Once you let your emotions control how you trade, you can literally watch your capital go down to zero in an instant. So leave your emotions at home and trade with a mind as cool as the coins you want it to put inside your pocket.
Lesson 3: Minimize your risk with two simple rules.
Elder has two wonderful rules to help you avoid gambling and minimize your risks and losses. They’re called the 2% rule and the 6% rule.
The 2% rule says you can’t risk more than 2% of your entire trading capital on a single trade. For example, if you have $100,000 total to invest, buy a stock for $50, and set a stop loss at $48 (meaning the stock is automatically sold if it falls to $48), you can buy 1000 shares. Your maximum loss is $2 per share, so $2,000, equaling 2% of your entire capital.
However, if you don’t set a stop loss, you could only buy 40 shares, because 40 x $50 = $2,000 and without a stop loss you can, in theory, lose it all.
The 6% rule compliments the 2% rule by stating that if your total losses + open risks in any given month exceed 6% of your total capital, you can’t make any new trades.
Let’s assume this month you’ve taken that $2,000 loss described above already, and have another 4 trades open, with a potential loss of $1,000 each. That comes out to $6,000 and means you shouldn’t make any new trades until the month is up, to make sure you don’t lose more than 6% of your total capital, if the 4 other trades go sour as well.

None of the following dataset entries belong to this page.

-- ==== Sys2Proof/Safety.lean ====
section
/-! DEFINITION. The words claims are stated in: what holds in `READY` (R39), the invariant, runs between resets (R163),
and what the requester can see (R38). -/

namespace Sys2Proof.Machine

/-- What the translator relies on, for an arbitrary table (R108, D23): the constants belong to one shift amount from 0
to 12, and every index below `LENGTH` has an entry. -/
structure Coherent (s : State) : Prop where
  shift_le : s.shift.toNat ≤ 12
  offsetMask_eq : s.offsetMask.toNat = 2 ^ s.shift.toNat - 1
  vpnMask_eq : s.vpnMask.toNat = 2 ^ 32 - 2 ^ s.shift.toNat
  entries : s.length.toNat ≤ s.pt.length

/-- R39 of 10_state.md, fact for fact. -/
structure ReadyFacts (s : State) : Prop where
  asb_range : 1 ≤ s.asb.toNat ∧ s.asb.toNat ≤ 32
  pageBytes_eq : s.pageBytes.toNat = 2 ^ s.shift.toNat
  shift_le : s.shift.toNat ≤ 12
  shift_le_asb : s.shift.toNat ≤ s.asb.toNat
  offsetMask_eq : s.offsetMask.toNat = 2 ^ s.shift.toNat - 1
  vpnMask_eq : s.vpnMask.toNat = 2 ^ 32 - 2 ^ s.shift.toNat
  masks_disjoint : s.offsetMask &&& s.vpnMask = 0
  masks_cover : s.offsetMask ||| s.vpnMask = 0xFFFFFFFF
  length_eq : s.length.toNat = 2 ^ (s.asb.toNat - s.shift.toNat)
  length_range : 1 ≤ s.length.toNat ∧ s.length.toNat ≤ s.config.ptCapacity.val
  pt_length : s.pt.length = s.length.toNat
  pt_seeded : ∀ i, i < s.length.toNat / 2 → s.pt[i]? = some (word32 (8192 * i + if i % 4 = 0 then 1 else 3))
  pt_unmapped : ∀ i, s.length.toNat / 2 ≤ i → i < s.length.toNat → s.pt[i]? = some 0

/-- The invariant of the machine: the lower bound of `PT_CAPACITY` (R7), the form of the storage (R31), and R39. -/
structure Inv (s : State) : Prop where
  capacity_pos : 1 ≤ s.config.ptCapacity.val
  pt_wf : Memory.wf s.config.ptCapacity.val s.pt = true
  ready : s.lifecycle = .ready → ReadyFacts s

/-- `k` steps from `s` end in `t`: none of them was refused and none faulted. -/
def RunsTo : Nat → State → State → Prop
  | 0, s, t => s = t
  | k + 1, s, t => ∃ u, step s = .next u ∧ RunsTo k u t

/-- No reset event among the next `k` events: these steps belong to one run (R163). -/
def WithinOneRun (k : Nat) (s : State) : Prop := Input.reset ∉ s.input.take k

/-- A good run (R163): none of its requests was refused and `STATE` is not `HALTED` at its end. -/
def GoodRun (k : Nat) (s : State) : Prop := WithinOneRun k s ∧ ∃ t, RunsTo k s t ∧ t.lifecycle ≠ .halted

/-- The eight pieces of the block's state (R20) are the same in `s` and `t`. -/
structure SameBlock (s t : State) : Prop where
  lifecycle : s.lifecycle = t.lifecycle
  asb : s.asb = t.asb
  pageBytes : s.pageBytes = t.pageBytes
  shift : s.shift = t.shift
  offsetMask : s.offsetMask = t.offsetMask
  vpnMask : s.vpnMask = t.vpnMask
  length : s.length = t.length
  pt : s.pt = t.pt

/-- The requester cannot tell `s` from `t` (R38): the same lifecycle, parameters, events and responses, and in
`READY` the same registers and table; outside `READY` registers, table and the counter of free values may differ. -/
structure Indistinguishable (s t : State) : Prop where
  lifecycle : s.lifecycle = t.lifecycle
  config : s.config = t.config
  input : s.input = t.input
  responses : s.responses = t.responses
  block : s.lifecycle = .ready → SameBlock s t

/-- The two loops of R91 as written, over a storage of `length` entries whose contents are `m`. -/
def pseudocodeTable (length : Nat) (m : Memory) : Memory :=
  (List.range (length / 2)).foldl (fun m i => ptWrite m i (word32 (8192 * i + if i % 4 = 0 then 1 else 3)))
    ((List.range length).foldl (fun m i => ptWrite m i 0) m)

end Sys2Proof.Machine
end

Pretty simple right? Imposing such arbitrary limits on yourself will make you feel safe and free from worry, because you know you’re taking minimal risks.
My personal take-aways
Such a refreshing set of blinks! So much practical advice. Elder shares a lot of specific rules and tips, which makes this summary feel like I can instantly take what I learned to the trading room (virtually).
I like that in spite of being specific, his advice is still generic enough to help you with trading in general, and not limited to any particular kind of investment, like options, stocks, or futures.
Highly recommended to pair this with The Intelligent Investor by Benjamin Graham. Two big thumbs up!
What else can you learn from the blinks?
- What slippage is and why it determines whether you make market orders or limit orders
- How one of Elder’s friends lost all of his money on another rookie mistake
- What professionals do to avoid the market crowd
- The five basic elements of bar chart analysis
- What a support and resistance are, and how they help you determine the mood of the market
- How Elder got stuck with 6,000 shares and what that taught him about liquidity
- What you can do to become your own trading teacher
- How to test the waters with $0
Who would I recommend The New Trading For A Living summary to?
The 14 year old youngster, who’s heard about trading and wants to learn as much as she can before she’s allowed to finally trade herself, the 52 year old, who’s investing on the side, and suffers from high commissions, because he doesn’t have the same funds as a huge hedge fund, and anyone who’s ever gambled some money away and felt bad about it.